Ik slikte en gaf zachtjes antwoord: 'Van de moeder van mijn beste vriendin, Henry.'

Hij lachte. 'Dan moet ik haar bedanken dat Gwendolyn zo iets moois draagt!' Ik glimlachte naar hem. 'En Gwendolyn, wat ga je het meeste missen als je in de Spelen bent?'

'Wel, euhm...' Mijn stem stierf weg. Ja? Wat ging ik het meeste missen? Mijn familie? Mijn dierbaren? Ik denk het niet eigenlijk....

'Euhm, mijn dierbaren.' Net toen Henry iets wou antwoordden zei ik: ' En Patencia zelf, de bossen en de dieren.'

Ik slik langzaam en kijk de mensen aan. 'Weet je, vroeger ging ik altijd naar het bos om eens rustig te kunnen genieten van de natuur. Soms ging ik met mijn vrienden, maar meestal alleen.' Het publiek was een tijdje stil. 'Henry, ik vind dat jullie, de mensen van Centraal, ook eens zo iets moois mogen zien! Ik vind het erg voor jullie dat jullie zo weinig natuur hebben!' Zei ik op een luide toon.

Henry pakt mijn hand vast. 'Gwendolyn, zo aardig van je dat je met ons meeleeft. Wij zouden dan inderdaad graag eens zien! Maar, je zei ook je dierbaren. Zijn er ook dierbaren die mee doen de de Klasspelen?'

Ik keek hem ongelovig aan. 'Tuurlijk! Het zijn mijn klasgenoten!' Antwoordde ik. 'En, wie vind je dan het allerbelangrijkst?' Vroeg Henry.

Ik keek ergens in een punt net naast de schouder van Henry. 'Dakota, en David, en..' Begon ik.

'En?' Drong hij aan. 'Jason.' Ik slik en kijk hem aan. Waarom vroeg hij dat nu? Wou hij me er weer aan herinneren dat ik ze zal moeten vermoordden? Erg hoor.

'Leuk dat je dat allemaal met ons meedeelt Gwendolyn. En wij hopen voor je dat je het niet al te moeilijk krijgt. Mensen, de mensen uit Centraal konden reageren, hoorde ik - wij allemaal - een raar, geluid. Het kwam van erg dicht bij me. Het hielp niets toen ik rond me heen keek, niks leek er naar te wijzen waar het geroffel vandaan kwam.

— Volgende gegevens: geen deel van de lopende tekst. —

-- ==== Sys2Proof/Machine/Step.lean ====
section
/-! DEFINITION. The step of the part: the command at the front of the queue, with the queue's rest. -/

namespace Sys2Proof.Machine

/-- One step: the command at the front of the queue acts on the state with the queue's rest; on an empty queue the block
idles [log 4]. -/
def step (s : State) : Host.Outcome State Fault Refusal :=
  match s.pending with
  | [] => .next s
  | c :: rest => exec c { s with pending := rest }

/-- The command that a word spells, put at the front of the queue; `s` where the word spells none [log 5]. -/
def State.withFetchWord (s : State) (nbits w : Nat) : State :=
  match decodeTableWord nbits w with
  | some c => { s with pending := c :: s.pending }
  | none => s

end Sys2Proof.Machine
end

Maar toen ik naar beneden, naar mijn kleed keek. Zag ik dat het langzaam begon te transformeren. Nee, niet transformeren, ik had nog altijd dezelfde jurk aan. Overal op mijn lichaam begonnen er bladeren te komen. Na een halve minuut was ik uiteindelijk helemaal omhuld door blaadjes in groende, oranje, rode en zelfs bruine kleuren.

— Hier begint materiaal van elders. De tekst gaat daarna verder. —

-- ==== Sys2Proof/Certificates/Slice0/Obligations.lean ====
section
/-! DEFINITION. The statements for the provers. A statement of a command's effect gives the whole next state, so that what
it does not name is unchanged. Time passes in CLKIN periods by `State.advance` [log 1, log 2]. -/

open Sys2Proof Sys2Proof.Machine

/-! ### The step and the laws every step keeps -/

/-- The command at the front of the queue is the one a step runs, on the state with the queue's rest. -/
def Obligations.StepRunsTheFrontCommand : Prop :=
  ∀ (c : Instr) (s : State) (rest : List Instr),
    step { s with pending := c :: rest } = exec c { s with pending := rest }

/-- The state after reset keeps every law of the part. -/
def Obligations.ResetKeepsTheLaws : Prop :=
  State.reset.CustodyLaw ∧ State.reset.UidLaw ∧ State.reset.GroupLaw ∧ State.reset.CapacityLaw ∧
  State.reset.EvictionLaw ∧ State.reset.HeldLaw ∧ State.reset.ConfigLaw ∧ State.reset.ReceptionLaw

/-- R4, R20, R21: the records have the shape of their states, and every address 1..60 stays in exactly one of the free
list, the hold-down set and the held addresses, so that the three numbers sum to 60. -/
def Obligations.CustodyLawKept : Prop :=
  ∀ s t : State, s.CustodyLaw → step s = .next t →
    t.CustodyLaw ∧ t.ros.free.length + t.ros.hold.length + (heldAddresses t.ros.table).length = 60

/-- R6, R19: no UID comes to stand twice across the records and the APQ items together. -/
def Obligations.UidLawKept : Prop :=
  ∀ s t : State, s.UidLaw → step s = .next t → t.UidLaw

/-- R14, R108: the member lists and the records' groups never disagree. -/
def Obligations.GroupLawKept : Prop :=
  ∀ s t : State, s.GroupLaw → step s = .next t → t.GroupLaw

/-- R96 to R100: no eviction is lost and none completes twice; R138: exactly the entry LTX sends is in the attempt. -/
def Obligations.EvictionLawKept : Prop :=
  ∀ s t : State, s.EvictionLaw → step s = .next t → t.EvictionLaw

/-- R59, R146, R147, R149, R150: HELD stops the beacon timer, the pending beacon, the beacon being sent and the window; the
roster clock's phase stays within 0..14 745 599. -/
def Obligations.HeldLawKept : Prop :=
  ∀ s t : State, s.HeldLaw → step s = .next t → t.HeldLaw

/-- 00 section 5, R170, R172, R193: no collection, counter, result or queued frame exceeds its capacity. -/
def Obligations.CapacityLawKept : Prop :=
  ∀ s t : State, s.CapacityLaw → step s = .next t → t.CapacityLaw

/-- R126, R127, R129, R131, R132: the frame assembler's count, declared length and running CRC stay those of the bytes
received, and only requests to address 0 enter RXQ. -/
def Obligations.ReceptionLawKept : Prop :=
  ∀ s t : State, s.ReceptionLaw → step s = .next t → t.ReceptionLaw

/-- R24: an address in the hold-down set comes to be held only by a record of the UID its item remembers. -/
def Obligations.HoldDownKeepsTheAddress : Prop :=
  ∀ (c : Instr) (s t : State) (i : HoldItem) (slot : Nat) (r : Record),
    s.CustodyLaw → Runs c s t → i ∈ s.ros.hold → t.recordAt slot = some r → r.address = some i.address → r.uid = i.uid

/-- R188: a change of a record's state, address, flags, label, groups or conflict count sets its slot's change bit, in
every command but ROSTER CLEAR and the end of reset, which clear the change set. -/
def Obligations.EveryChangeIsMarked : Prop :=
  ∀ (c : Instr) (s t : State) (slot : Nat), slot < 64 → Runs c s t → c ≠ .rosterClear →
    (∀ dt strap, c ≠ .resetRelease dt strap) →
    (s.recordAt slot).map Record.visible ≠ (t.recordAt slot).map Record.visible →
    t.cn.changes.getLsbD slot = true

/-- R5, R6, R7, R12, R13: while a slot stays occupied its record keeps its UID and origin, changes its address only by
giving it up or taking one, and its two counts never fall. -/
def Obligations.RecordIdentityKept : Prop :=
  ∀ (c : Instr) (s t : State) (slot : Nat) (r r' : Record), s.CustodyLaw → Runs c s t →
    s.recordAt slot = some r → t.recordAt slot = some r' →
    r'.uid = r.uid ∧ r'.origin = r.origin ∧ (∀ a b, r.address = some a → r'.address = some b → a = b) ∧
    (r.binds ≤ 255 → r.binds ≤ r'.binds ∧ r'.binds ≤ 255) ∧
    (r.conflicts ≤ 15 → r.conflicts ≤ r'.conflicts ∧ r'.conflicts ≤ 15)

/-- R62: in HELD no remaining time decreases: a record's timer keeps its time, stops, or starts anew with more; a hold-down
item keeps its time or is new with the full HOLD_TIME; the APQ items that stay are as they were. -/
def Obligations.HeldFreezesTheTimers : Prop :=
  ∀ (c : Instr) (s t : State), s.CustodyLaw → s.ctl.mode = .held → Runs c s t →
    (∀ slot r r' n n', s.recordAt slot = some r → t.recordAt slot = some r' →
      r.remaining = some n → r'.remaining = some n' → n ≤ n') ∧
    (∀ i ∈ t.ros.hold, i ∈ s.ros.hold ∨ i.remaining = s.cfg.holdTime) ∧
    t.ros.apq.Sublist s.ros.apq

/-- R183, R198 to R201: every parameter stays in its range, and only CONFIGURE and the end of reset change one; only HOLD,
RELEASE, ROSTER CLEAR and the end of reset change the mode, only RELEASE and the end of reset the epoch. -/
def Obligations.ParametersModeAndEpochAreGuarded : Prop :=
  (∀ s t : State, s.ConfigLaw → step s = .next t → t.ConfigLaw) ∧
  ∀ (c : Instr) (s t : State), Runs c s t → (∀ dt strap, c ≠ .resetRelease dt strap) →
    (t.cfg ≠ s.cfg → c = .configure) ∧
    (t.ctl.mode ≠ s.ctl.mode → c = .hold ∨ c = .release ∨ c = .rosterClear) ∧
    (t.ctl.epoch ≠ s.ctl.epoch → c = .release)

Ik zag hoe iedereen vol verwondering naar mijn lichaam keek. Ik vond het niet raar, Collin had zelfs mij verbaast.

'Gwend', voordat Henry zijn zin kon uitspreken begonnen er blaadjes van mijn lichaam te vallen. Ik word toch niet helemaal blootgesteld - letterlijk dan - hè? Langzaamaan begonnen de bladeren allemaal af te vallen totdat de laatste op de grond viel en ze allemaal opeens opbrandden. Iedereen keek er met open mond aan. Mijzelf meegeteld!

Naar mijngrote opluchting had ik nog altijd mijn kleed aan die Collin me had aangedaan voor dat de interviews begonnen.

Het publiek begon te juichen en ik zag een paar rozen het podium opvliegen. 'Mensen, geef me een daverend applaus voor Gwendolyn Fox!' Ik lachte naar het publiek en liep met een oorverdovend applaus het podium af. Waar Fleur me stond op te wachtten. 'Geweldig gedaan liefje!' Zei ze tegen mij.

Toen we naar de lift liepen, zag ik David en Dakota naar me toe lopen. Ik merkte dat ze bij ons in de lift wilden, waar Fleur zo de zien geen bezwaar tegen had, want ze gingen rustig naast me staan. 'Hoi', zei Dakota. 'We', haar stem sterft weg. 'We wilden nog een laatste keer samen zijn voor we de arena ingingen.' Floepte ze er nog vlug uit.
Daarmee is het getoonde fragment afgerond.